All recent studies have indicated that AI exhibits varying levels of accuracy and success across different medical specialties, with performance rates fluctuating [22,23,24]. However, the outcomes of our study on PCOS surpass the average results documented in the literature, indicating a much higher level of precision and efficacy. The consistent 100% accuracy in responding to true/false format questions related to PCOS, both initially and after 30 days, underscores ChatGPT4’s capability to accurately discern factual correctness in statements. This consistency is particularly noteworthy as it suggests a robust understanding of PCOS-related facts, which is critical for misinformation prevention and accurate public health communication. Despite these strengths, several limitations of our study must be addressed to fully appreciate the scope and reliability of our findings. The inherent biases in AI’s training data could skew results and limit the generalizability across different populations or subtypes within PCOS. Additionally, the subjective nature of evaluating open-ended responses introduces a level of variability that could affect the reliability of our conclusions. Importantly, our study did not incorporate dynamic learning from the queries during the study period, which could have provided deeper insights into AI’s adaptability and long-term learning capabilities. Another medical study by Campbell et al. reported that ChatGPT4 can produce suitable responses to inquiries [25]. However, this study also highlighted a notable occurrence of AI-generated inaccuracies, colloquially referred to as “hallucinations”, casting doubts on AI’s dependability as an educational instrument. This finding is complemented by the research conducted by Deniz et al., who observed a 6% enhancement in the correction of errors juxtaposed with a 12% decrease in the accuracy of first answers, underlining the fluctuating yet inconsistent efficacy [24]. These issues underscore the need for ongoing research to mitigate AI’s limitations, such as improving data diversity and developing mechanisms for dynamic learning, to enhance the reliability of AI-driven educational content in different medical fields.
Furthermore, Deniz et al. reported negligible variations in accuracy by time, aligning with the mild concurrence and reliability documented in preceding research [25,26], thus emphasizing AI’s variable performance metrics. In our analysis, the substantial improvement in accuracy scores from the initial assessment to the 30th day for open-ended queries indicates that ChatGPT4’s responses became more precise over time.
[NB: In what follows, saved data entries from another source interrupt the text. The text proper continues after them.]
-- ==== Sys2Proof/Machine/Core.lean ====
section
/-! DEFINITION. The machine as the host runs it. -/

def Sys2Proof.core : Host.Core := { State := Sys2Proof.Machine.State, Fault := Sys2Proof.Machine.Fault, Refusal := Sys2Proof.Machine.Refusal, step := Sys2Proof.Machine.step, reset := Sys2Proof.Machine.State.reset }
end

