-- ==== Sys2Proof/Laws/PerInstr.lean ====
section
/-! SUPPORT. Per-instruction lemmas. Family EncodeLegal: in every command's word bit 15 and the RSV field are zero (R81, R82: the
defined opcodes are 0x0 to 0x7). -/

namespace Sys2Proof.Laws.EncodeLegal

/-- Bit 15 and bits 11 to 8 of the command's word are 0. -/
def Statement (i : Instr) : Prop := encode i &&& 0x8F00 = 0

theorem nop : Statement .nop := by unfold Statement; decide
theorem encInit : Statement .encInit := by unfold Statement; decide
theorem encByte (b : Byte) : Statement (.encByte b) := by revert b; unfold Statement; decide +kernel
theorem encFinish : Statement .encFinish := by unfold Statement; decide
theorem decInit : Statement .decInit := by unfold Statement; decide
theorem decFeed (b : Byte) : Statement (.decFeed b) := by revert b; unfold Statement; decide +kernel
theorem decFinish : Statement .decFinish := by unfold Statement; decide
theorem regRead (i : Byte) : Statement (.regRead i) := by revert i; unfold Statement; decide +kernel

end Sys2Proof.Laws.EncodeLegal
end

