/-- A state with pending bits on both engines meets the invariant. -/
theorem witness_Inv : (st 7 0x5c 29 0x1fffffff false).Inv := by
  constructor <;> decide +kernel
theorem witness_Inv_error : (st 0 0 0 0 true).Inv := by
  constructor <;> decide +kernel
theorem witness_Inv_reset_input : ({ st 7 0x5c 1 1 false with port := [.reset] } : State).Inv ∧
    ∀ (w : Command) (rest : List HostInput), ({ st 7 0x5c 1 1 false with port := [.reset] } : State).port ≠ .command w :: rest :=
  ⟨by constructor <;> decide +kernel, by intro w rest h; injection h with h; cases h⟩
theorem witness_StepCompletes : (issued 0x50ff (st 7 0x5c 29 0x1fffffff false)).Inv ∧
    ∃ w rest, (issued 0x50ff (st 7 0x5c 29 0x1fffffff false)).port = .command w :: rest :=
  ⟨by constructor <;> decide +kernel, _, _, rfl⟩
theorem witness_CodePriority : (issued 0x6000 (st 0 0 0 0 true)).Inv ∧
    (issued 0x6000 (st 0 0 0 0 true)).port = [.command 0x6000] :=
  ⟨by constructor <;> decide +kernel, rfl⟩
theorem witness_ResetEffect : ({ st 5 0 8 0xff false with port := [.reset, .reset] } : State).port = [.reset, .reset] := rfl
theorem witness_ResetEquivalents : (st 0 0 0 0 false).enc = State.reset.enc ∧ (st 0 0 0 0 false).dec = State.reset.dec ∧
    (∃ t u, exec .encInit (st 7 1 3 7 true) = .next t ∧ exec .decInit t = .next u) ∧
    (∃ t u, exec .encFinish (st 7 1 3 7 true) = .next t ∧ exec .decFinish t = .next u) :=
  ⟨rfl, rfl, ⟨_, _, rfl, rfl⟩, ⟨_, _, rfl, rfl⟩⟩
theorem witness_StepKeepsInvariant : (issued 0x2077 (st 7 0x5c 1 1 false)).Inv ∧
    ∃ t, step (issued 0x2077 (st 7 0x5c 1 1 false)) = .next t :=
  ⟨by constructor <;> decide +kernel, _, rfl⟩
theorem witness_NopResult : (issued 0x0001 State.reset).port = [.command 0x0001] ∧
    (0x0001#16 : Command).extractLsb' 12 4 = 0x0 ∧ (0x0001#16 : Command) ≠ 0x0000 := by decide
theorem witness_RegReadResult : 4 ≤ (4#8 : Byte).toNat ∧ 4 ≤ (255#8 : Byte).toNat := by decide
theorem witness_ReservedBitsZero :
    (∃ v, exec (.regRead 1) (st 7 0x5c 3 7 false) = .next (answered .ok v [] [] (st 7 0x5c 3 7 false))) ∧
    (∃ v, exec (.regRead 2) (st 7 0x5c 3 7 false) = .next (answered .ok v [] [] (st 7 0x5c 3 7 false))) ∧
    (∃ v, exec (.regRead 3) (st 7 0x5c 3 7 false) = .next (answered .ok v [] [] (st 7 0x5c 3 7 false))) ∧
    (st 7 0x5c 3 7 false).Inv :=
  ⟨⟨_, rfl⟩, ⟨_, rfl⟩, ⟨_, rfl⟩, by constructor <;> decide +kernel⟩
theorem witness_ReadsArePure : (Instr.nop = .nop ∨ ∃ j, Instr.nop = .regRead j) ∧
    (Instr.regRead 4 = .nop ∨ ∃ j, Instr.regRead 4 = .regRead j) := ⟨Or.inl rfl, Or.inr ⟨4, rfl⟩⟩
theorem witness_EncInitResult : (∃ t, exec .encInit (st 7 0x78 0 0 false) = .next t) ∧
    (issued 0x1001 State.reset).port = [.command 0x1001] ∧ (0x1001#16 : Command).extractLsb' 12 4 = 0x1 ∧
    (0x1001#16 : Command) ≠ 0x1000 := ⟨⟨_, rfl⟩, rfl, by decide, by decide⟩
theorem witness_EncByteResult : (0x3ffffffc : Nat) = (ct (0x0a#8).toNat).code.toNat ∧ 30 = (ct (0x0a#8).toNat).len.toNat ∧
    0x5c * 2 ^ 30 + 0x3ffffffc = (st 7 0x5c 0 0 false).enc.v.toNat * 2 ^ 30 + 0x3ffffffc ∧
    37 = (st 7 0x5c 0 0 false).enc.n.toNat + 30 ∧ encOk (st 7 0x5c 0 0 false).enc = true := by decide +kernel
theorem witness_EncOutputBound : (st 7 0x5c 0 0 false).enc.n.toNat = 7 ∧ (22#8 : Byte) ∈ [10#8, 13#8, 22#8] := by decide
theorem witness_EncFinishResult : (st 0 0 0 0 false).enc.n.toNat = 0 ∧ (st 1 1 0 0 false).enc.n.toNat ≠ 0 ∧
    (st 7 0x78 0 0 false).enc.n.toNat ≠ 0 ∧ (∃ t, exec .encFinish (st 1 1 0 0 false) = .next t) :=
  ⟨by decide, by decide, by decide, _, rfl⟩
/-- With a DEC_FEED between the encoder's commands, an old pending bit, and one more word behind. -/
theorem witness_EncodeSequenceLaw :
    decOk (st 7 0x5c 1 1 false).dec = true ∧
    [Instr.encInit, .decFeed 0xf1, .encByte 0x77, .nop, .encFinish].filter isEncoder = encodeCall [0x77] ∧
    ({ st 7 0x5c 1 1 false with
        port := inputsOf [.encInit, .decFeed 0xf1, .encByte 0x77, .nop, .encFinish] ++ [.reset] } : State).port =
      inputsOf [.encInit, .decFeed 0xf1, .encByte 0x77, .nop, .encFinish] ++ [.reset] :=
  ⟨by decide +kernel, by decide, rfl⟩
theorem witness_EncodedLength : (([0x30, 0x30] : List Byte).map fun b => (ct b.toNat).len.toNat).sum ≤ 8 * 2 := by
  decide +kernel
theorem witness_DecInitResult : (∃ t, exec .decInit (st 0 0 0 0 true) = .next t) ∧
    (issued 0x4080 State.reset).port = [.command 0x4080] ∧ (0x4080#16 : Command).extractLsb' 12 4 = 0x4 ∧
    (0x4080#16 : Command) ≠ 0x4000 := ⟨⟨_, rfl⟩, rfl, by decide, by decide⟩
theorem witness_DecFeedResult_sticky : (st 0 0 0 0 true).dec.err = true := rfl
theorem witness_DecFeedResult_fails : (st 0 0 29 0x1fffffff false).dec.err = false ∧
    (st 0 0 29 0x1fffffff false).dec.pl.toNat ≤ 29 ∧ feedLoop 0x80 (st 0 0 29 0x1fffffff false).dec = none := by
  decide +kernel
theorem witness_DecFeedResult_completes : (st 0 0 3 0 false).dec.err = false ∧ (st 0 0 3 0 false).dec.pl.toNat ≤ 29 ∧
    feedLoop 0x01 (st 0 0 3 0 false).dec = some ([0x30, 0x30], { len := 1, val := 1 }) := by decide +kernel
theorem witness_DecFeedCompletes :
    ((st 0 0 22 0x3fffff false).Inv ∧ completesEos 0xfe (st 0 0 22 0x3fffff false).dec = false) ∧
    ((st 0 0 22 0x3fffff false).Inv ∧ completesEos 0xff (st 0 0 22 0x3fffff false).dec = true) ∧
    ((st 0 0 29 0x1fffffff false).Inv ∧ completesEos 0x80 (st 0 0 29 0x1fffffff false).dec = true) :=
  ⟨⟨by constructor <;> decide +kernel, by decide⟩, ⟨by constructor <;> decide +kernel, by decide⟩,
    ⟨by constructor <;> decide +kernel, by decide⟩⟩
theorem witness_DecOutputBound : (∃ t, exec (.decFeed 0xff) (st 0 0 24 0xffffff false) = .next t) ∧
    (st 0 0 3 0 false).dec = { pl := 3, pv := 0, err := false } :=
  ⟨exists_next (by decide +kernel), rfl⟩
/-- The fourth byte of DV20: it fails at its sixth bit, and the five bits before it complete nothing. -/
theorem witness_FailingFeedDropsNothing :
    (st 0 0 24 0xffffff false).dec.err = false ∧
    (∃ t, exec (.decFeed 0xff) (st 0 0 24 0xffffff false) = .next t ∧ t.dec.err = true) ∧
    walk ((byteBits 0xff).take 5) (st 0 0 24 0xffffff false).dec.bits [] = some ([], { len := 29, val := 0x1fffffff }) := by
  refine ⟨rfl, ?_, by decide +kernel⟩
  obtain ⟨t, ht⟩ := exists_next (o := exec (.decFeed 0xff) (st 0 0 24 0xffffff false)) (by decide +kernel)
  refine ⟨t, ht, ?_⟩
  have h : ((nextOf (exec (.decFeed 0xff) (st 0 0 24 0xffffff false))).map fun t => t.dec.err) = some true := by
    decide +kernel
  rw [ht] at h
  simpa [nextOf] using h
theorem witness_FailingFeedDropsNothing_node : decOk (st 0 0 24 0xffffff false).dec = true := by decide +kernel
theorem witness_StuckExactly : exec (.decFeed 0) (st 0 0 30 0 false) = .fault .stuckPrefix := rfl
theorem witness_DecFinishResult : ∃ t, exec .decFinish (st 0 0 3 7 true) = .next t := ⟨_, rfl⟩
theorem witness_StickyFlag_set : (issued 0x50ff (st 0 0 24 0xffffff false)).dec.err = false ∧
    (nextOf (step (issued 0x50ff (st 0 0 24 0xffffff false)))).map (fun t => t.dec.err) = some true := by decide +kernel
theorem witness_StickyFlag_clear : (issued 0x4000 (st 0 0 0 0 true)).dec.err = true ∧
    (nextOf (step (issued 0x4000 (st 0 0 0 0 true)))).map (fun t => t.dec.err) = some false ∧
    (nextOf (step (issued 0x6000 (st 0 0 0 0 true)))).map (fun t => t.dec.err) = some false ∧
    (nextOf (step { st 0 0 0 0 true with port := [.reset] })).map (fun t => t.dec.err) = some false := by decide +kernel
/-- With an ENC_BYTE between the decoder's commands; DV2, DV3 and DV22 give the three results. -/
theorem witness_DecodeSequenceLaw :
    [Instr.decInit, .encByte 0x77, .decFeed 0x07, .decFinish].filter isDecoder = decodeCall [0x07] ∧
    ({ State.reset with port := inputsOf [.decInit, .encByte 0x77, .decFeed 0x07, .decFinish] ++ [] } : State).port =
      inputsOf [.decInit, .encByte 0x77, .decFeed 0x07, .decFinish] ++ [] ∧
    huffDecode [0x07] = .ok [0x30] ∧ huffDecode [0x00] = .truncated ∧ huffDecode [0xff, 0xff, 0xff, 0xff, 0x00] = .malformed :=
  ⟨by decide, rfl, by decide +kernel, by decide +kernel, by decide +kernel⟩
theorem witness_HostAcceptsExactly :
    (decodeCall [0x07]).filter isDecoder = decodeCall [0x07] ∧
    ∃ t rs, Host.Core.run core (decodeCall [0x07]).length
        ({ State.reset with port := inputsOf (decodeCall [0x07]) ++ [] } : State) = .next t ∧
      t.responses = State.reset.responses ++ rs := by
  refine ⟨by decide, ?_⟩
  obtain ⟨t, ht⟩ := exists_next (o := Host.Core.run core (decodeCall [0x07]).length
    ({ State.reset with port := inputsOf (decodeCall [0x07]) ++ [] } : State)) (by decide +kernel)
  exact ⟨t, t.responses, ht, rfl⟩
theorem witness_CommandFrame : (∃ t, exec (.encByte 0x0a) (st 7 0x5c 3 7 false) = .next t) ∧
    (∃ t, exec .decFinish (st 7 0x5c 3 7 false) = .next t) ∧ (∃ t, exec (.regRead 4) (st 7 0x5c 3 7 false) = .next t) :=
  ⟨⟨_, rfl⟩, ⟨_, rfl⟩, ⟨_, rfl⟩⟩
theorem witness_EnginesIndependent :
    (isEncoder (.encByte 0x77) = true ∧ (st 5 3 1 1 false).enc = (st 5 3 0 0 true).enc) ∧
    (isDecoder (.decFeed 0xff) = true ∧ (st 5 3 29 0x1fffffff false).dec = (st 0 0 29 0x1fffffff false).dec ∧
      (st 5 3 29 0x1fffffff false).dec.pl.toNat ≤ 29) := by decide
theorem witness_ResponseFields : ∃ t r, exec .encFinish (st 7 0x78 0 0 false) = .next t ∧
    t.responses = (st 7 0x78 0 0 false).responses ++ [r] ∧ r.encOut ≠ [] :=
  ⟨_, _, rfl, rfl, by decide⟩
theorem witness_NoOtherError :
    (∃ t r, exec (.decFeed 0) (st 0 0 0 0 true) = .next t ∧ t.responses = [] ++ [r] ∧ r.code = .malformed) ∧
    (∃ t r, exec .decFinish (st 0 0 8 0xff false) = .next t ∧ t.responses = [] ++ [r] ∧ r.code = .truncated) ∧
    (∃ t r, exec (.regRead 4) (st 0 0 0 0 false) = .next t ∧ t.responses = [] ++ [r] ∧ r.code = .invalid) :=
  ⟨⟨_, _, rfl, rfl, rfl⟩, ⟨_, _, rfl, rfl, by decide +kernel⟩, ⟨_, _, rfl, rfl, rfl⟩⟩
theorem witness_CodeTableRanges : (1 : Nat) ≤ 7 ∧ (ct 256).len.toNat = 30 ∧ (ct 48).len.toNat ≤ 7 := by decide +kernel
theorem witness_CodePrefixFree : (48 : Nat) ≤ 256 ∧ (256 : Nat) ≤ 256 ∧ (48 : Nat) ≠ 256 ∧
    (codeword 48).len ≤ (codeword 256).len := by decide +kernel
theorem witness_NodeNumbering : isNode { len := 29, val := 0x1fffffff } = true ∧ isNode { len := 30, val := 0 } = false ∧
    BitStr.empty ∈ nodeList := ⟨by decide +kernel, by decide +kernel, List.mem_cons_self⟩
theorem witness_NoDeadEnd : isNode { len := 29, val := 0x1fffffff } = true ∧
    (findSymbol (BitStr.push { len := 29, val := 0x1fffffff } true)).isSome = true := by decide +kernel
theorem witness_DaromLayout : (daEntry 15 0xf).emit = true ∧ (daEntry 0 0).emit = false ∧
    (daEntry 255 0x8).fail = true := test_darom.2
theorem witness_DaromProperties : walk (nibbleBits 0x7) { len := 4, val := 0 } [] = some ([0x30], { len := 3, val := 7 }) := by
  decide +kernel
theorem witness_AssembledWords : (255 : Nat) < 256 ∧ 256 ≤ (256 : Nat) := by decide
theorem witness_PseudoExpansions : ∀ n ∈ [0xf1, 0xe3, 255], n < 256 := by decide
This could be attributed to its learning algorithms, which adjust based on interaction and feedback, enhancing the model’s performance. The significant increase in completeness scores also suggests that ChatGPT4 can provide more detailed and comprehensive answers as it ‘learns’ from its interactions. The stability of accuracy and completeness scores in multiple-choice queries suggests that ChatGPT4 already possesses a high level of understanding and capability in handling this type of question from the outset. The slight decrease in accuracy scores might not indicate a degradation in performance but rather the variability inherent in any learning system when dealing with nuanced content over time. While multiple-choice task performance remained relatively unaffected by difficulty, open-ended queries showed more sensitivity to difficulty, with a notable impact on accuracy and completeness. An improvement pattern in open-ended tasks was observed at the 30th iteration, particularly for the hard difficulty level, which may imply a learning effect or increased familiarity with the task requirements.
While this study demonstrates the potential for AI in medical query resolution, allows for observing ChatGPT4’s performance over time, and provides insights into its learning capabilities and adaptability within PCOS-related queries, it is not without limitations. These include potential biases in AI’s training data, the subjective nature of evaluating open-ended responses, and the absence of dynamic learning from the queries during the study period. These factors could influence the generalizability of the results and the consistency of AI’s performance over different datasets. While the improvement in open-ended query responses suggests learning over time, the mechanism behind this was not explored, leaving questions about the factors contributing to the enhanced performance. This oversight highlights the need for future research to mitigate such inaccuracies and improve the reliability of AI-driven educational content. The cutoff date for the knowledge base used to train ChatGPT4 imposes certain constraints on the generalizability and long-term relevance of our findings. As the body of knowledge continues to evolve, the responses generated by the model may not reflect the most current information or emerging trends. This limitation underscores the importance of periodic updates to AI’s training data to maintain their accuracy and relevance.

5. Conclusions

In summary, our study demonstrates the potential of AI through ChatGPT4 in providing precise and comprehensive responses to PCOS-related questions, consistently achieving high accuracy across various question formats and difficulty levels. Notably, AI’s performance in true/false queries maintained a remarkable 100% accuracy rate both initially and after a 30-day interval, underscoring its reliability. Despite its strengths, limitations such as potential biases in training data, the subjective nature of open-ended response evaluations, and the absence of dynamic learning from interactions during the study highlight areas for future improvement. These insights are vital for integrating AI tools like ChatGPT4 into medical education and patient interaction settings, though they must be deployed judiciously alongside human expertise.

Author Contributions

Conceptualization, B.D.; Methodology, B.D.; Formal analysis, O.G.; Investigation, B.D. and T.G.; Resources, T.G.; Data curation, O.G.; Writing—original draft, O.G.; Writing—review & editing, T.G.; Supervision, B.D.; Project administration, B.D. All authors have read and agreed to the published version of the manuscript.

Funding

This research received no external funding.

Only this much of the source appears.